When Canadian Pacific announced that it was interested in acquiring Norfolk Southern, I wondered where such a combined company would be located. It’s a good question to ask. The two outfits are on opposite sides of the continent, and they are in two different countries. But everybody has to be somewhere, so if this combination goes through, they’ll have to land here or there.
By tradition, the victor usually keeps its headquarters and shuts down the offices of the vanquished. That gives a plus to Calgary. Canada also offers a lower corporate tax rate (26 percent compared to 39 percent in the U.S., according to the Tax Foundation) so that might give it an advantage.
I’m assuming neither one would want to remain in their current locations. They’re just too many miles apart. NS is in downtown Norfolk, a city that is less important to the company today than it was in 1982 when Norfolk & Western and Southern merged. It’s the location of the big coal export facility at Lamberts Point, but coal is anything but steady any more. Calgary, where CP offices are located next to the yard there, is on the edge of the Rockies in a setting not unlike Denver, but I don’t get the sense that it is that important of a location either. Besides, a new spot is a real indication that the new firm is a brand new entity, no more beholden to one bunch or the other.
The most logical place, in the center of the country, is a place both railroads would just as soon avoid in an operational sense: Chicago. Still, it is tempting to site a headquarters there. It’s the transportation center of North America. Both CP and NS go there. Major suppliers are located there. Other Fortune 500 companies, such as Boeing, have moved there, and ConAgra recently announced it is moving there from Omaha. Of course, if CP+NS doesn’t want to be in Chicago, there are two other places where they connect: Buffalo, N.Y., and Kansas City, Mo.

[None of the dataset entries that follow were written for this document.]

def regRows0 : List RegRow := [
  ⟨.all, "DIE_ID", 0x0, 0x0, 1, 0x0, 1, 32, .ro, 0x0, 0x0⟩, -- 01-9
  ⟨.all, "DIE_INCARN", 0x4, 0x0, 1, 0x0, 1, 32, .ro, 0x0, 0x0⟩, -- 01-9
  ⟨.all, "DIE_STATE", 0x8, 0x0, 1, 0x0, 1, 32, .ro, 0x0, 0x0⟩, -- 01-9
  ⟨.all, "DIE_KTIME", 0x10, 0x0, 1, 0x0, 1, 64, .ro, 0x0, 0x0⟩, -- 01-9
  ⟨.all, "CLK_STATUS", 0x1000, 0x0, 1, 0x0, 1, 32, .ro, 0x0, 0x0⟩, -- 01-9
  ⟨.all, "MESH_STALE_CNT", 0x2000, 0x0, 1, 0x0, 1, 32, .rc, 0x0, 0x0⟩, -- 01-9
  ⟨.all, "INCARN_DROP_CNT", 0x2004, 0x0, 1, 0x0, 1, 32, .rc, 0x0, 0x0⟩, -- 01-9
  ⟨.apex, "ID_PART", 0x100, 0x0, 1, 0x0, 1, 32, .ro, 0x0, 0x194B25⟩, -- 01-12
  ⟨.apex, "ID_STEPPING", 0x104, 0x0, 1, 0x0, 1, 32, .ro, 0x0, 0xB1⟩, -- 01-12
  ⟨.apex, "ID_SERIAL", 0x108, 0x0, 1, 0x0, 1, 64, .ro, 0x0, 0x0⟩, -- 01-12
  ⟨.apex, "ID_PRESENT", 0x110, 0x0, 1, 0x0, 1, 32, .ro, 0x0, 0xFFFFFFFF⟩, -- 01-12
  ⟨.apex, "ID_HBM", 0x114, 0x0, 1, 0x0, 1, 32, .ro, 0x0, 0x40⟩, -- 01-12
  ⟨.apex, "INCARN_TABLE", 0x120, 0x4, 7, 0x0, 1, 32, .ro, 0x0, 0x0⟩, -- 01-12
  ⟨.all, "ERR_STATUS", 0x4000, 0x0, 1, 0x0, 1, 32, .ro, 0x0, 0x0⟩, -- 15-17
  ⟨.all, "ERR_OVF_CNT", 0x4004, 0x0, 1, 0x0, 1, 32, .rws, 0xFFFFFFFF, 0x0⟩, -- 15-17
  ⟨.all, "ERR_FIFO_POP", 0x4008, 0x0, 1, 0x0, 1, 32, .wo, 0x1, 0x0⟩, -- 15-17
  ⟨.all, "ERC", 0x4010, 0x0, 1, 0x0, 1, 32, .ro, 0x0, 0x0⟩, -- 15-17
  ⟨.all, "ERC_CFG", 0x4014, 0x0, 1, 0x0, 1, 32, .rw, 0xFFFFFFFF, 0x3E80010⟩, -- 15-17
  ⟨.all, "ERC_THR", 0x4018, 0x0, 1, 0x0, 1, 32, .rw, 0xFFFFFFFF, 0x40001000⟩, -- 15-17
  ⟨.all, "ERC_CTRL", 0x401C, 0x0, 1, 0x0, 1, 32, .wo, 0xF, 0x0⟩, -- 15-17
  ⟨.all, "ERC_WM_STATUS", 0x4020, 0x10, 2, 0x0, 1, 32, .ro, 0x0, 0x1⟩, -- 15-17
  ⟨.all, "ERC_WM_EXTREME", 0x4024, 0x10, 2, 0x0, 1, 32, .ro, 0x0, 0x0⟩, -- 15-17
  ⟨.all, "ERC_WM_FIRST_KTIME", 0x4028, 0x10, 2, 0x0, 1, 64, .ro, 0x0, 0x0⟩, -- 15-17
  ⟨.all, "ERR_ACTIVE", 0x4100, 0x4, 16, 0x0, 1, 32, .ro, 0x0, 0x0⟩, -- 15-17
  ⟨.all, "ERR_HEAD", 0x4140, 0x4, 16, 0x0, 1, 32, .ro, 0x0, 0x0⟩, -- 15-17
  ⟨.apex, "DEVLOG_POS", 0x6000, 0x0, 1, 0x0, 1, 32, .ro, 0x0, 0x0⟩, -- 15-18
  ⟨.apex, "DEVLOG_RD_IDX", 0x6004, 0x0, 1, 0x0, 1, 32, .rw, 0xFFFFFFFF, 0x0⟩, -- 15-18
  ⟨.apex, "DEVLOG_RD", 0x6040, 0x4, 16, 0x0, 1, 32, .ro, 0x0, 0x0⟩, -- 15-18
  ⟨.apex, "HM_CFG", 0x6080, 0x0, 1, 0x0, 1, 32, .rw, 0xFFF, 0x0⟩, -- 15-18
  ⟨.apex, "HM_STATUS", 0x6084, 0x0, 1, 0x0, 1, 32, .ro, 0x0, 0x0⟩, -- 15-18
  ⟨.apex, "HM_DEGRADED", 0x6088, 0x0, 1, 0x0, 1, 32, .ro, 0x0, 0x0⟩, -- 15-18
  ⟨.apex, "DIE_PCTRL_REFUSED", 0x608C, 0x0, 1, 0x0, 1, 32, .ro, 0x0, 0x0⟩, -- 15-18
  ⟨.apex, "DIE_PCTRL", 0x6100, 0x4, 24, 0x0, 1, 32, .wo, 0x7, 0x0⟩, -- 15-18
  ⟨.apex, "REPLAY_TOTAL_CNT", 0x6200, 0x0, 1, 0x0, 1, 32, .rc, 0x0, 0x0⟩, -- 15-18
  ⟨.apex, "ENG_TEST_CNT", 0x6204, 0x0, 1, 0x0, 1, 32, .rc, 0x0, 0x0⟩, -- 15-18
  ⟨.apex, "GR_STATUS", 0x100000, 0x0, 1, 0x0, 1, 32, .ro, 0x0, 0x0⟩, -- 14-14
  ⟨.apex, "GR_PARTIAL_DIES", 0x100004, 0x0, 1, 0x0, 1, 32, .ro, 0x0, 0x0⟩, -- 14-14
  ⟨.apex, "GR_BOOT", 0x100008, 0x0, 1, 0x0, 1, 32, .ro, 0x0, 0x0⟩, -- 14-14
  ⟨.apex, "MEAS", 0x100100, 0x40, 6, 0x4, 12, 32, .ro, 0x0, 0x0⟩, -- 14-14
  ⟨.apex, "STAGED", 0x100340, 0x40, 3, 0x4, 12, 32, .ro, 0x0, 0x0⟩, -- 14-14
  ⟨.apex, "STAGED5", 0x100440, 0x4, 12, 0x0, 1, 32, .ro, 0x0, 0x0⟩, -- 14-14
  ⟨.apex, "TAMPER_STATUS", 0x100400, 0x0, 1, 0x0, 1, 32, .w1c, 0xF, 0x0⟩, -- 14-14
  ⟨.apex, "TAMPER_CNT", 0x100404, 0x0, 1, 0x0, 1, 32, .rc, 0x0, 0x0⟩, -- 14-14
  ⟨.apex, "DSCRUB_CTRL", 0x100410, 0x0, 1, 0x0, 1, 32, .wo, 0x1, 0x0⟩, -- 14-14
  ⟨.apex, "DSCRUB_STATUS", 0x100414, 0x0, 1, 0x0, 1, 32, .ro, 0x0, 0x0⟩ -- 14-14
  ]

def regRows1 : List RegRow := [
  ⟨.apex, "DSCRUB_TIME", 0x100418, 0x0, 1, 0x0, 1, 32, .ro, 0x0, 0x0⟩, -- 14-14
  ⟨.apex, "TRNG_FAIL_CNT", 0x100420, 0x0, 1, 0x0, 1, 32, .rc, 0x0, 0x0⟩, -- 14-14
  ⟨.apex, "Q_CFG", 0x200000, 0x200, 512, 0x0, 1, 32, .rwl, 0x1FFFFF, 0x0⟩, -- 06-9
  ⟨.apex, "Q_IRQ", 0x200004, 0x200, 512, 0x0, 1, 32, .rwl, 0x1FFF, 0x0⟩, -- 06-9
  ⟨.apex, "Q_RING_BASE", 0x200008, 0x200, 512, 0x0, 1, 64, .rwl, 0xFFFFFFFFFFFFF000, 0x0⟩, -- 06-9
  ⟨.apex, "Q_CPL_BASE", 0x200010, 0x200, 512, 0x0, 1, 64, .rwl, 0xFFFFFFFFFFFFF000, 0x0⟩, -- 06-9
  ⟨.apex, "Q_HEAD", 0x200018, 0x200, 512, 0x0, 1, 32, .ro, 0x0, 0x0⟩, -- 06-9
  ⟨.apex, "Q_TAIL", 0x20001C, 0x200, 512, 0x0, 1, 32, .ro, 0x0, 0x0⟩, -- 06-9
  ⟨.apex, "Q_CPL_TAIL", 0x200020, 0x200, 512, 0x0, 1, 32, .ro, 0x0, 0x0⟩, -- 06-9
  ⟨.apex, "Q_CPL_HEAD", 0x200024, 0x200, 512, 0x0, 1, 32, .rw, 0xFFFFFFFF, 0x0⟩, -- 06-9
  ⟨.apex, "Q_SEQ", 0x200028, 0x200, 512, 0x0, 1, 32, .ro, 0x0, 0x0⟩, -- 06-9
  ⟨.apex, "Q_STATUS", 0x20002C, 0x200, 512, 0x0, 1, 32, .ro, 0x0, 0x0⟩, -- 06-9
  ⟨.apex, "Q_CTRL", 0x200030, 0x200, 512, 0x0, 1, 32, .wo, 0x1F, 0x0⟩, -- 06-9
  ⟨.apex, "Q_HALT_SLOT", 0x200034, 0x200, 512, 0x0, 1, 32, .ro, 0x0, 0x0⟩, -- 06-9
  ⟨.apex, "Q_HALT_SEQ", 0x200038, 0x200, 512, 0x0, 1, 32, .ro, 0x0, 0x0⟩, -- 06-9
  ⟨.apex, "Q_BRK_CTRL", 0x200040, 0x200, 512, 0x0, 1, 32, .rw, 0x3, 0x0⟩, -- 06-9
  ⟨.apex, "Q_BRK_VAL", 0x200044, 0x200, 512, 0x0, 1, 32, .rw, 0xFFFFFFFF, 0x0⟩, -- 06-9
  ⟨.apex, "Q_BRK_MASK", 0x200048, 0x200, 512, 0x0, 1, 32, .rw, 0xFFFFFFFF, 0x0⟩, -- 06-9
  ⟨.apex, "Q_DB_ERR_CNT", 0x200050, 0x200, 512, 0x0, 1, 32, .rc, 0x0, 0x0⟩, -- 06-9
  ⟨.apex, "Q_INFO_DROP_CNT", 0x200054, 0x200, 512, 0x0, 1, 32, .rc, 0x0, 0x0⟩, -- 06-9
  ⟨.apex, "Q_PREEMPT_NS", 0x200058, 0x200, 512, 0x0, 1, 32, .ro, 0x0, 0x0⟩, -- 06-9
  ⟨.apex, "QDB", 0x280000, 0x400, 512, 0x0, 1, 32, .wo, 0xFFFFFFFF, 0x0⟩, -- 06-9
  ⟨.apex, "CMD_WAIT_DEFAULT", 0x240000, 0x0, 1, 0x0, 1, 32, .rw, 0xFFFFFF, 0xF4240⟩, -- 06-11
  ⟨.apex, "CMD_DEP_SCAN", 0x240004, 0x0, 1, 0x0, 1, 32, .rw, 0xFFFF, 0x64⟩, -- 06-11
  ⟨.apex, "EVT_SIG", 0x240010, 0x0, 1, 0x0, 1, 64, .wo, 0xFFFFFFFFFFFFFFFF, 0x0⟩, -- 06-11
  ⟨.apex, "EVT_SIG_ERR_CNT", 0x240018, 0x0, 1, 0x0, 1, 32, .rc, 0x0, 0x0⟩, -- 06-11
  ⟨.apex, "EVT", 0x250000, 0x2000, 16, 0x8, 1024, 64, .ro, 0x0, 0x1000000000000⟩, -- 06-11
  ⟨.apex, "JNL_POS", 0x300000, 0x0, 1, 0x0, 1, 32, .ro, 0x0, 0x0⟩, -- 06-11
  ⟨.apex, "JNL_ACK", 0x300004, 0x0, 1, 0x0, 1, 32, .rw, 0xFFFFFFFF, 0x0⟩, -- 06-11
  ⟨.apex, "JNL_CFG", 0x300008, 0x0, 1, 0x0, 1, 32, .rw, 0x7, 0x2⟩, -- 06-11
  ⟨.apex, "JNL_MIRROR_BASE", 0x300010, 0x0, 1, 0x0, 1, 64, .rw, 0xFFFFFFFFFFE00000, 0x0⟩, -- 06-11
  ⟨.apex, "JNL_RD_IDX", 0x300018, 0x0, 1, 0x0, 1, 32, .rw, 0xFFFFFFFF, 0x0⟩, -- 06-11
  ⟨.apex, "JNL_RD", 0x300020, 0x4, 8, 0x0, 1, 32, .ro, 0x0, 0x0⟩, -- 06-11
  ⟨.apex, "JNL_HOLD_CNT", 0x300040, 0x0, 1, 0x0, 1, 32, .rc, 0x0, 0x0⟩, -- 06-11
  ⟨.apex, "BAY_STATE", 0x400000, 0x1000, 16, 0x0, 1, 32, .ro, 0x0, 0x0⟩, -- 07-11
  ⟨.apex, "BAY_DIES", 0x400004, 0x1000, 16, 0x0, 1, 32, .ro, 0x0, 0x0⟩, -- 07-11
  ⟨.apex, "BAY_GROUPS", 0x400008, 0x1000, 16, 0x0, 1, 32, .ro, 0x0, 0x0⟩, -- 07-11
  ⟨.apex, "BAY_CLK", 0x40000C, 0x1000, 16, 0x0, 1, 32, .ro, 0x0, 0x0⟩, -- 07-11
  ⟨.apex, "BAY_POWER", 0x400010, 0x1000, 16, 0x0, 1, 32, .ro, 0x0, 0x0⟩, -- 07-11
  ⟨.apex, "BAY_THROTTLE_CNT", 0x400014, 0x1000, 16, 0x0, 1, 32, .rc, 0x0, 0x0⟩, -- 07-11
  ⟨.apex, "BAY_TURNS", 0x400018, 0x1000, 16, 0x0, 1, 32, .ro, 0x0, 0x0⟩, -- 07-11
  ⟨.apex, "SHARE", 0x400020, 0x1000, 16, 0x4, 4, 32, .ro, 0x0, 0x0⟩, -- 07-11
  ⟨.apex, "USED", 0x400030, 0x1000, 16, 0x4, 4, 32, .ro, 0x0, 0x0⟩, -- 07-11
  ⟨.apex, "ADMIT_TIMEOUT", 0x400040, 0x1000, 16, 0x0, 1, 32, .ro, 0x0, 0x0⟩, -- 07-11
  ⟨.apex, "ADMIT_WAITING", 0x400044, 0x1000, 16, 0x0, 1, 32, .ro, 0x0, 0x0⟩ -- 07-11
  ]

I’ve never been to Buffalo, but Associate Editor Steve Sweeney used to live nearby, and he says that Buffalo would welcome a major corporate headquarters. “They’d offer them land and everything,” Steve said. “They would love to have a big company.”
No offense to Buffalo, but I don’t see it happening. Might as well stay in Calgary and freeze.
I’ve been to Kansas City, and it’s right in the middle of the country. Other than the occasional tornado, it’s a great city with nice amenities and plenty of good barbecue (Jack Stack BBQ in the Milwaukee Road freight house downtown is the best!). It’s the second biggest railroad hub in terms of tonnage, right behind Chicago. Besides, BBQ beats Buffalo chicken wings any day, right?
The two companies could also go somewhere else. I figure the Canadians could suggest Montreal, a livable city that I visited a couple of years ago that is not that far from the U.S. border. The Americans could suggest something like Atlanta or Charlotte, both livable southern cities that are airline hubs with direct flights to doggone near everywhere on the continent. NS already has most of its operating folks in Atlanta so why not bring the family together down south. And then there’s Washington, D.C., where the Surface Transportation Board is located, and presumably, the regulators that would approve or deny a combination.
So stand by and we’ll all speculate where it could land if it goes through.